Backend Engineer / AWS / Django

2026.06.049 min0 views
Key takeaways

A Magento extension used by online stores worldwide has a critical flaw (CVE-2026-45247, CVSS 9.8) that lets attackers take over servers without logging in. Real attacks have already begun, risking theft of shoppers' credit card data. Affected stores must update to 1.11.12 now.

A plugin for Magento (Adobe Commerce), the software that powers online stores worldwide, contains a flaw that lets attackers take over a shop's server remotely without ever logging in. Tracked as CVE-2026-45247, it carries a severity score of 9.8 out of 10 (critical).

What makes it urgent is that this hole is already being targeted. Security firm Imperva has observed real attacks attempting to exploit it ever since the patch shipped. The U.S. agency CISA has also added the flaw to its Known Exploited Vulnerabilities (KEV) catalog, its list of bugs confirmed to be used in attacks. Mirasvit, the maker of the plugin, released a fix on May 25, 2026, and affected stores are urged to update immediately.

What Are Magento and the Mirasvit Plugin?

Magento is software for building online stores. It bundles everything a shop needs to run on the web—product pages, a shopping cart, checkout (payment), and member management—and countless stores worldwide, from small businesses to large retailers, run on top of it. Since Adobe acquired it, the enterprise edition is also offered under the name "Adobe Commerce."

Magento lets you add features after the fact through "extensions" (plugins). The one at issue here is Mirasvit Full Page Cache Warmer. It pre-warms the "cache" (pre-built page output) to make pages load faster, and stores that care about speed install it. Shoppers never see its name—it quietly works behind the scenes, the unsung helper of the store.

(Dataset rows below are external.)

theorem sessionTimeout_ends (hopen : (s.lane l).reg 0x400F000C ≠ 0#32) (hasked : (s.lane l).mbx.asked = []) :
    LaneRuns (.sessionTimeout l t) s l fun L => (s.lane l).keeps (.sec :: askParts) L ∧
      (s.lane l).keepsRegs [0x400E000C, 0x400F0000, 0x400F000C, 0x400F0010] L ∧ L.reg 0x400F000C = 0#32 ∧
      L.on Reg.MBX_STAT_SESSION = false ∧ L.mbx.roles = 0#16 ∧ L.mbx.pwOk = false ∧ L.sec.challenge = none ∧
      L.on Reg.SEC_DBG_STAT_CHAL = false := by
  refine sessionTimeout_runs hup hdue ?_
  have hend : ((s.lane l).hearing t).endSession = ((s.lane l).hearing t).closeSession :=
    if_pos (show (s.lane l).mbx.asked.isEmpty = true by rw [hasked]; rfl)
  rw [hend]
  refine ⟨(LaneSt.frame_step (LaneSt.closeSession_frame _) (by decide) (LaneSt.frame_step (LaneSt.updMbx_frame _ _) (by decide)
    (LaneSt.frame_mono ((s.lane l).tick_frame t) (by decide)))).1, ?_, LaneSt.closeSession_none _, LaneSt.closeSession_over _ hopen⟩
  exact LaneSt.keepsRegs_trans (LaneSt.closeSession_keepsRegs _) (LaneSt.keepsRegs_same rfl)

theorem sessionTimeout_waits (hasked : (s.lane l).mbx.asked ≠ []) :
    LaneRuns (.sessionTimeout l t) s l fun L => (s.lane l).keeps [.time, .mbx] L ∧ L.mbx.endDue = true := by
  refine sessionTimeout_runs hup hdue ?_
  have hend : ((s.lane l).hearing t).endSession = ((s.lane l).hearing t).updMbx fun m => { m with endDue := true } :=
    if_neg (show ¬ (s.lane l).mbx.asked.isEmpty = true by simpa using hasked)
  rw [hend]
  exact ⟨(LaneSt.frame_step (LaneSt.updMbx_frame _ _) (by decide) (LaneSt.frame_step (LaneSt.updMbx_frame _ _) (by decide)
    (LaneSt.frame_mono ((s.lane l).tick_frame t) (by decide)))).1, rfl⟩

end

/-! ### The password (R104) -/

/-- A Tally entry counts, and no password failure is forgotten. -/
theorem LaneSt.tally_counts (L : LaneSt) (l : Lane) (typ q : Nat) (d : List Byte) (no : Bool) :
    (L.tally l typ q d no).nvm.tallySeq = L.nvm.tallySeq + 1 ∧ (L.tally l typ q d no).nvm.pwFails = L.nvm.pwFails := by
  unfold LaneSt.tally
  extract_lets x head prev link anchor M
  have hnvm : M.nvm = L.nvm := (L.setBytes_frame _ _).1 .nvm (by decide)
  exact ⟨(show _ = M.nvm.tallySeq + 1 from rfl).trans (congrArg (·.tallySeq + 1) hnvm), (show _ = M.nvm.pwFails from rfl).trans (congrArg (·.pwFails) hnvm)⟩

/-- What a password asked has noted before its reply. -/
theorem LaneSt.Takes.password_noted {L K P : LaneSt} {t : Nat} (h : L.Takes t K) (l : Lane) (typ q : Nat) {ok : Bool} {n : Nat}
    (hframe : K.frame [.nvm, .mbx] P) (hregs : P.regs = K.regs) (hmbx : P.mbx = { K.mbx with pwOk := ok })
    (hseq : P.nvm.tallySeq = K.nvm.tallySeq) (hfails : P.nvm.pwFails = n) (r : Req) :
    let M := (P.tally l typ q).finish 0x0700 r (leBytes 1 (5 - (P.tally l typ q).nvm.pwFails))
    L.keeps (.nvm :: .mem :: askParts) M ∧ L.keepsRegs [0x400F0000] M ∧ M.mbx.pwOk = ok ∧ M.nvm.pwFails = n ∧
      M.nvm.tallySeq = L.nvm.tallySeq + 1 ∧ L.replied M 0x0700 r (leBytes 1 (5 - M.nvm.pwFails)) := by
  obtain ⟨hcount, hkept⟩ := P.tally_counts l typ q [] false
  have htally := P.tally_frame l typ q [] false
  have hTmbx : (P.tally l typ q).mbx = { K.mbx with pwOk := ok } := (htally.1 .mbx (by decide)).trans hmbx
  have hTregs : (P.tally l typ q).regs = L.regs := (htally.1 .regs (by decide)).trans (hregs.trans h.regs)
  have hTframe : L.frame (.nvm :: .mem :: askParts) (P.tally l typ q) :=
    frame_step htally (by decide) (frame_step hframe (by decide) (frame_mono h.frame (by decide)))
  rw [hseq, h.nvm] at hcount
  rw [hfails] at hkept
  generalize P.tally l typ q = T at hcount hkept hTmbx hTregs hTframe ⊢
  extract_lets M
  have hnvm : M.nvm = T.nvm := (T.conclude_frame _ _ _ _).1 .nvm (by decide)
  obtain ⟨_, _, _, hMmbx⟩ := T.conclude_mbx 0x0700 r none (leBytes 1 (5 - T.nvm.pwFails))
  rw [hnvm]
  refine ⟨(frame_step (T.conclude_frame _ _ _ _) (by decide) hTframe).1, keepsRegs_trans (T.conclude_regs _ _ _ _) (keepsRegs_same hTregs),
    ?_, hkept, hcount, ?_⟩
  · rw [show M.mbx = _ from hMmbx, hTmbx]
  · exact LaneSt.conclude_sent (by rw [hTmbx]; exact h.out) (by rw [hTmbx]; exact h.inner) 0x0700 r none _

/-- The lane once a password is checked, before its Tally entry. -/
def LaneSt.pwChecked (K : LaneSt) (good : Bool) : LaneSt :=
  if good then K.updMbx fun m => { m with pwOk := true } else { K with nvm := { K.nvm with pwFails := K.nvm.pwFails + 1 } }

theorem LaneSt.tryPassword_eq (K : LaneSt) (l : Lane) (r : Req) (good : Bool) :
    let T := (K.pwChecked good).tally l (if good then 0x0006 else 0x0007) r.requester.toNat
    K.tryPassword l r good = T.finish 0x0700 r (leBytes 1 (5 - T.nvm.pwFails)) := by
  unfold LaneSt.tryPassword LaneSt.pwChecked
  cases good with
  | true => simp only [if_true]
  | false => simp only [Bool.false_eq_true, if_false]

theorem LaneSt.pwChecked_frame (K : LaneSt) (good : Bool) : K.frame [.nvm, .mbx] (K.pwChecked good) :=
  frame_ite (frame_mono (K.updMbx_frame _) (by decide)) (frame_mono (frame_nvm _ _) (by decide))

theorem LaneSt.pwChecked_same (K : LaneSt) (good : Bool) : (K.pwChecked good).regs = K.regs ∧
    (K.pwChecked good).mbx = { K.mbx with pwOk := K.mbx.pwOk || good } ∧ (K.pwChecked good).nvm.tallySeq = K.nvm.tallySeq ∧
    (K.pwChecked good).nvm.pwFails = K.nvm.pwFails + (if good then 0 else 1) := by
  cases good with
  | true => exact ⟨rfl, by rw [Bool.or_true]; rfl, rfl, rfl⟩
  | false => exact ⟨rfl, by rw [Bool.or_false]; rfl, rfl, rfl⟩

/-- A password asked: it stands for the session, or it is one more failure. -/
theorem LaneSt.Takes.password {L K : LaneSt} {t : Nat} (h : L.Takes t K) (l : Lane) (r : Req) (good : Bool) :
    let M := K.tryPassword l r good
    L.keeps (.nvm :: .mem :: askParts) M ∧ L.keepsRegs [0x400F0000] M ∧ M.mbx.pwOk = (L.mbx.pwOk || good) ∧
      M.nvm.pwFails = L.nvm.pwFails + (if good then 0 else 1) ∧ M.nvm.tallySeq = L.nvm.tallySeq + 1 ∧
      L.replied M 0x0700 r (leBytes 1 (5 - M.nvm.pwFails)) := by
  have hpw : K.mbx.pwOk = L.mbx.pwOk := by rw [h.mbx]
  have hfails : K.nvm.pwFails = L.nvm.pwFails := congrArg NvmSt.pwFails h.nvm
  obtain ⟨hregs, hmbx, hseq, hcount⟩ := K.pwChecked_same good
  rw [← hpw, ← hfails, K.tryPassword_eq l r good]
  exact h.password_noted l _ r.requester.toNat (K.pwChecked_frame good) hregs hmbx hseq hcount r

section
variable {s : State} {l : Lane} {r : Req} {pw : List Byte} {t : Nat} (ha : (s.lane l).accepts l 0x0700 r pw t)
include ha

theorem password_locked (h : 5 ≤ (s.lane l).nvm.pwFails) : LaneRuns (.password l r pw t) s l fun L => (s.lane l).onlyAnswered L ∧
    (s.lane l).nakked L 0x0700 r nakLocked 0 :=
  laneRuns_naks (show exec (.password l r pw t) s = execPassword l r pw t s from rfl) ha (stateOk_of_any rfl rfl) fun _ hK =>
    if_pos (by rw [hK.nvm]; exact h)

theorem password_badLength (h : (s.lane l).nvm.pwFails < 5) (hlen : pw.length < 8 ∨ 64 < pw.length) :
    LaneRuns (.password l r pw t) s l fun L => (s.lane l).onlyAnswered L ∧ (s.lane l).nakked L 0x0700 r nakArgument 0 :=
  laneRuns_naks (show exec (.password l r pw t) s = execPassword l r pw t s from rfl) ha (stateOk_of_any rfl rfl) fun _ hK =>
    (if_neg (by rw [hK.nvm]; omega)).trans (if_pos hlen)

theorem password_tried {P : LaneSt → Prop} (h : (s.lane l).nvm.pwFails < 5) (hlo : 8 ≤ pw.length) (hhi : pw.length ≤ 64)
    (hP : ∀ K, (s.lane l).Takes t K → P (K.tryPassword l r ((s.lane l).passwordIs pw))) : LaneRuns (.password l r pw t) s l P := by
  refine laneRuns_laneCmd (show exec (.password l r pw t) s = execPassword l r pw t s from rfl) ha (stateOk_of_any rfl rfl) fun K hK => ?_
  have hpw : K.passwordIs pw = (s.lane l).passwordIs pw := by rw [LaneSt.passwordIs, LaneSt.passwordIs, hK.on, hK.sec]
  rw [if_neg (by rw [hK.nvm]; omega), if_neg (by omega), hpw]
  exact hP K hK

end

end Sys2Proof.Machine

/-! ## Debug unlock and the debug session (R429 to R431) -/
namespace Sys2Proof.Machine

/-! ### A challenge (R429) -/

section
variable (L : LaneSt)

/-- Random bytes are the next free values. -/
theorem LaneSt.randomBytes_bytes (n : Nat) :
    (L.randomBytes n).1 = (List.range n).flatMap fun i => wordBytes (Config.freeValue (L.free + i)) := by
  induction n generalizing L with
  | zero => rfl
  | succ n ih =>
    rw [List.range_succ_eq_map, List.flatMap_cons, List.flatMap_map]
    refine (show (L.randomBytes (n + 1)).1 = wordBytes (Config.freeValue L.free) ++ (L.fresh.2.randomBytes n).1 from rfl).trans ?_
    rw [ih]
    exact congrArg _ (congrArg (fun g => List.flatMap g (List.range n)) (funext fun i => by
      rw [show L.fresh.2.free = L.free + 1 from rfl, Nat.add_right_comm, Nat.add_assoc]))

theorem LaneSt.closeDebug_regs : L.keepsRegs [0x4011000C] L.closeDebug :=
  keepsRegs_wr (by decide) (L.wr_keepsRegs _ _ (by decide))

theorem LaneSt.closeDebug_open : L.closeDebug.on Reg.DBG_SESSION_OPEN = false :=
  (congrArg (· != 0) (LaneSt.rd_wr_apart _ Reg.DBG_SESSION_TRACE Reg.DBG_SESSION_OPEN _ (by decide))).trans
    (L.on_put_self Reg.DBG_SESSION_OPEN false (by decide) (by decide))

/-- The lane that awaits an answer to the challenge `bs`. -/
def LaneSt.challenged (r : Req) (level : Nat) (bs : List Byte) : LaneSt :=
  (L.put Reg.SEC_DBG_STAT_CHAL true).updSec fun x => { x with challenge := some { session := r.session, level := level, at_ := L.time, bytes := bs } }

/-- The 32 bytes that the next challenge takes. -/
def LaneSt.nextBytes : List Byte := (List.range 8).flatMap fun i => wordBytes (Config.freeValue (L.free + i))

theorem LaneSt.issueChallenge_eq (r : Req) (level : Nat) :
    L.issueChallenge r level = ((L.closeDebug.randomBytes 8).2.challenged r level L.nextBytes).finish 0x0701 r L.nextBytes := by
  have hbytes : (L.closeDebug.randomBytes 8).1 = L.nextBytes := L.closeDebug.randomBytes_bytes 8
  rw [← hbytes]
  rfl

The problem occurs when this plugin "restores data sent from the browser back into the original program objects." That restore step is technically called deserialization, and in the world of PHP (the language Magento uses) and Java, it has long been known as a dangerous, accident-prone operation. The same mechanism was behind the recent server-takeover flaw in the Apache MINA networking library.

What CVE-2026-45247 Does

An attacker can run any program on the server simply by sending the store's site a crafted "cookie." A cookie is a small piece of data the browser exchanges with a site—normally harmless, used for things like keeping you logged in. But with this plugin, sending a cookie whose contents the attacker has freely rewritten causes those contents to be executed on the server. This is called remote code execution (RCE), the most severe class of vulnerability, leading directly to server takeover. No login or account registration is required—anyone who can open the site can attack it.

ItemDetail
CVE IDCVE-2026-45247
SeverityCVSS 9.8 (critical)
※9.3 under CVSS 4.0
TypeInsecure deserialization
(PHP object injection, CWE-502)
Attack conditionOver the network, no login required
ImpactRemote code execution
(server takeover)
AffectedMirasvit Full Page Cache Warmer
for Magento 2 (before 1.11.12)
Entry pointThe CacheWarmer cookie value
Fixed version1.11.12
(released May 25, 2026)
ExploitationAttacks observed (Imperva)
Listed in CISA KEV
Scale~6,000 stores run the plugin
(Sansec estimate)

The attack was first discovered by Sansec, a Dutch firm specializing in e-commerce security. Its scans found roughly 6,000 sites running Mirasvit extensions, and the real figure is likely higher. Like the Palo Alto VPN flaw we covered earlier, this is a no-waiting case where attacks have already begun.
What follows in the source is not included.